Coast Guard Celebrates 216 Years

Thursday, August 03, 2006
Local Coast Guard units plan on celebrating the Coast Guard's 216th year of serving the American public and protecting the nations waterways tomorrow. August 4, 1790, the Revenue Cutter Service was born when the 1st Congress approved the building of 10 cutters to enforce tariff and trade laws, prevent smuggling and protect the collection of the federal revenue, all while defending the young nation. The U.S. Life Saving Service was later created in response to a series of shipping accidents along the Eastern coast. Lifesaving stations were created up and down the coast and were often times manned by local towns people who carried out the rescue of shipwreck survivors.

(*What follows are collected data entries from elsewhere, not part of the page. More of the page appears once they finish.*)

-- ==== Sys2Proof/Certificates/Slice0/Obligations.lean ====
section
/-! DEFINITION. The statements for the provers: what a step does, what holds at all times, and what each command does when
it takes effect. The docstring of each names the rules of spec/ that it says something of. A command that is a timer's expiry takes
place at its expiry tick only (the model's choice, assumption 9). -/

open Sys2Proof Sys2Proof.Machine

/-! ### The step, start-up and the safe state -/

/-- A step with a command at the front of the queue is that command's exec on the state with the queue's rest. -/
def Obligations.StepTakesFrontCommand : Prop :=
  ∀ (c : Instr) (rest : List Instr) (s : State),
    step { s with pending := c :: rest } = exec c { s with pending := rest }

/-- With no command waiting: the reset lead holds everything still (R183); with nothing due the tick moves on; of the events that are
due one takes place. Among them is the sample of every input that the part samples at this tick and has not sampled yet, so that no
tick passes without it, and once it is taken the tick has no further one (R17, R23, R43, R74, R127, R170). That time passes in the
steps of an empty queue, that the choice is free, and what a sample that no command brings reads, are the model's choices (assumptions
1, 2, 10 and 44). -/
def Obligations.IdleStepMovesTheClock : Prop :=
  ∀ s : State, s.pending = [] →
    (s.resetLow = true → step s = .next s) ∧
      (s.resetLow = false → dueEvents s = [] → step s = .next { s with tick := s.tick + 1 }) ∧
      (∀ c : Instr, s.resetLow = false → dueEvents s = [c] → step s = exec c { s with free := s.free + 1 }) ∧
      (s.resetLow = false → dueEvents s ≠ [] → ∃ c ∈ dueEvents s, step s = exec c { s with free := s.free + 1 }) ∧
      (∀ x : Sampler, SampleDue s x → sampleCommand s x ∈ dueEvents s ∧
        (s.resetLow = false → ∃ t : State, exec (sampleCommand s x) { s with free := s.free + 1 } = .next t ∧ t.tick = s.tick ∧
          ¬SampleDue t x))

/-- POWER_ON (R183): clocks at 0, every block at its power-on values, every output in its safe state, the load begun, whatever
came before. The store keeps every byte outside a page whose write was cut off (R184). That the leads, the waiting commands
and the free-value counter go on as they were, and the values that the spec does not give at power-on, are the model's choices
(assumptions 3, 6, 11, 16, 37 and 41). -/
def Obligations.PowerOnStartsTheLoadInTheSafeState : Prop :=
  ∀ (s : State) (a : Nat), ∃ t : State, exec .powerOn s = .next t ∧
    t = { State.reset with store := t.store, leads := s.leads, free := t.free, pending := s.pending } ∧
    t.tick = 0 ∧ t.resetLow = false ∧ t.loader.state = .loading ∧ t.loader.failing = none ∧ OutputsSafe t ∧
    (s.loader.write = none → t.store = s.store) ∧
    (Memory.wf s.store = true → (∀ w ∈ s.loader.write, a < w.offset.toNat ∨ w.offset.toNat + 32 ≤ a) →
      readCell t.store a = readCell s.store a)

/-- RESET_LEAD_LOW (R183): the state is discarded and every output is in its safe state; while the lead is low nothing but
POWER_ON has an effect, and only the outside's own switch levels move. That switch levels are still followed, what goes on
across the lead, and the values that the spec does not give, are the model's choices (assumptions 3, 6, 11, 15, 16, 37 and 41). -/
def Obligations.ResetLeadHoldsTheSafeState : Prop :=
  ∀ (s : State) (c : Instr),
    (∃ t : State, exec .resetLeadLow s = .next t ∧ t.resetLow = true ∧ OutputsSafe t ∧
      t = { State.reset with resetLow := true, store := t.store, leads := s.leads, free := t.free, pending := s.pending }) ∧
    (s.resetLow = true → c ≠ .powerOn → c ≠ .resetLeadLow →
      ∃ t : State, exec c s = .next t ∧ t = { s with leads := t.leads } ∧
        match c with
        | .flowSwitchChange _ _ _ | .gateSwitchChange _ _ _ | .keySwitchChange _ | .contactInputAccepted _ _ _
        | .contactInputSample _ _ _ | .closedSwitchChange _ _ | .barrierChange _ _ => True
        | _ => t = s)

/-! ### What every step keeps -/

/-- Every step keeps the zone records sound: latched exactly at FIRE, level from latch and causes, troubles without repeats (R4,
R13). -/
def Obligations.EveryStepKeepsZonesSound : Prop :=
  ∀ s t : State, ZonesOk s → step s = .next t → ZonesOk t

/-- Every step keeps each port's queue at 32 notices at most, its attention line down over an empty queue, its age timer armed
exactly while notices wait under a released line, and its transmit list within 4 frames with room for a pending answer
(R173, R177, R178). -/
def Obligations.EveryStepKeepsPortsSound : Prop :=
  ∀ s t : State, PortsOk s → step s = .next t → PortsOk t

/-- Every step keeps feeder permits, fan contactors, valve drives and gate drives as duct state, valve state and gate state fix them,
with no stroke left under way whose switch is active (R76, R83, R85, R92), and keeps every duct out of its running states while its
duct zone or a zone that it serves is at FIRE (R95, R103, R109). -/
def Obligations.EveryStepKeepsDuctOutputsRight : Prop :=
  ∀ s t : State, step s = .next t →
    (OutputsOk s → OutputsOk t) ∧ (QuietOk s → ZonesOk s → PostedOk s → DuctsClear s → DuctsClear t)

Since that date, the Light House Service, the Life Saving Service, the Steamboat Inspection Service, and the Bureau of Navigation have combined with the Revenue Cutter Service to form what is now known as the nation's oldest continuous sea-going service and premier maritime agency, the United States Coast Guard. The modern missions of the Coast Guard are directly tied to the diverse achievements and legacy of these other services. Every day the Coast Guard continues to serve as the nation's front-line agency for a multitude of maritime missions, including protecting our coastline and ports, enforcing maritime laws, saving lives of mariners in distress, protecting the environment and maintaining aids to navigation.

Every day the Coast Guard saves 15 lives, conducts 82 search-and-rescue cases, enforces 115 security zones, tracks 3,004 vessels in the Automated Merchant Vessel Reporting system and seizes 27 pounds of marijuana and 927 pounds of cocaine with a street value of $12.4 million dollars.